The facts show that Bolivia, as in other countries of the world, is not immune to the operation of drug trafficking groups. But the series of cases discovered inside and outside the country, as the electoral season for the October 20 elections begins to heat up, opens at least the possibility that behind all of this is a plan that directly obeys the apparatus of the U.S. intelligence, whose experience in accumulating and/or manufacturing cases is very high.

The answer is not to ignore that Bolivia is a country in which drug trafficking is less than what happens in countries such as Mexico, Peru and Colombia but that does not mean it does not have a political effect. Therefore, a global strategy is required -police, politics, social and media- that is capable of giving hard blows to drug trafficking and of dismantling the political use against them. We are faced with a political and electoral strategy that has been well thought out and designed, which requires a global strategy putting the government in a position to define and carry out its elimination.

Electoral tourism

In the last few weeks, candidates Mesa and Ortiz agreed during their visits to Spain, the United States and Argentina. De Mesa traveled to the U.S., where he met with the business Council of the Americas and officials from international organizations.
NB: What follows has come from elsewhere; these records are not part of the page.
theorem execOwnerChange_only {oldChip : Msg Nat} {newChip seat : Nat} {s t : State} (h :
    execOwnerChange oldChip newChip seat s = .next t) : OnlyChanges [.objx, .fab] s t := by
  unfold execOwnerChange messageRow at h
  refine act_only h ?_
  beta_reduce
  repeat' first
    | (show List.all _ _ = true; decide)
    | extract_lets
    | with_reducible exact only_refl _ _
    | with_reducible apply only_step (answer_only ..)
    | with_reducible apply only_step (changeOwner_only ..)
    | with_reducible apply only_step (receivedPackets_only ..)
    | with_reducible apply when_only
    | split

theorem execFetchLate_only {b tier fcs : Nat} {s t : State} (h : execFetchLate b tier fcs s = .next t) :
    OnlyChanges [.binds] s t := by
  unfold execFetchLate at h
  refine act_only h ?_
  beta_reduce
  repeat' first
    | (show List.all _ _ = true; decide)
    | extract_lets
    | with_reducible exact only_refl _ _
    | with_reducible apply only_step (state_countBind_only ..)
    | with_reducible apply only_step (state_updBind_only ..)
    | with_reducible apply when_only
    | split

theorem execFetchTimeout_only {what : Lost} {status : Nat} {s t : State} (h : execFetchTimeout what status s =
    .next t) : OnlyChanges [.mem, .wordErr, .dirty, .seats, .bank, .reqs, .reqx, .objs, .objx, .binds, .slot,
    .ingots, .cores, .fab, .mirrors, .out, .free] s t := by
  unfold execFetchTimeout at h
  refine act_only h ?_
  beta_reduce
  repeat' first
    | (show List.all _ _ = true; decide)
    | extract_lets
    | with_reducible exact only_refl _ _
    | with_reducible apply only_step (giveUp_only ..)
    | with_reducible apply when_only

theorem execExpiryCheck_only {b : Nat} {s t : State} (h : execExpiryCheck b s = .next t) : OnlyChanges [.mem,
    .wordErr, .dirty, .seats, .bank, .reqs, .reqx, .objs, .objx, .binds, .ingots, .cores, .fab, .mirrors, .out,
    .free] s t := by
  unfold execExpiryCheck at h
  refine act_only h ?_
  beta_reduce
  repeat' first
    | (show List.all _ _ = true; decide)
    | extract_lets
    | intro _
    | with_reducible exact only_refl _ _
    | with_reducible assumption
    | with_reducible apply only_step (endExpired_only ..)
    | with_reducible apply only_step (markExpired_only ..)
    | with_reducible apply when_only
    | with_reducible refine only_foldl ?_ ?_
Ortiz also traveled to the U.S. to have several meetings with residents in Virginia, Washington DC and Maryland. The convergence of trips also occurred in Spain and Argentina, where both coincided in repeating that their campaigns are against the candidacy of Evo Morales.

Betty Yañíquez, national head of the MAS bench, warned that Mesa and Cárdenas, current presidential candidates, as well as Samuel Doria Medina, Jorge Quiroga, Jaime Paz Zamora and other opponents, are responsible for the economic damage suffered by Bolivia as a result of the alienation of strategic companies and natural resources during the period of government coalitions or the so-called agreed democracy.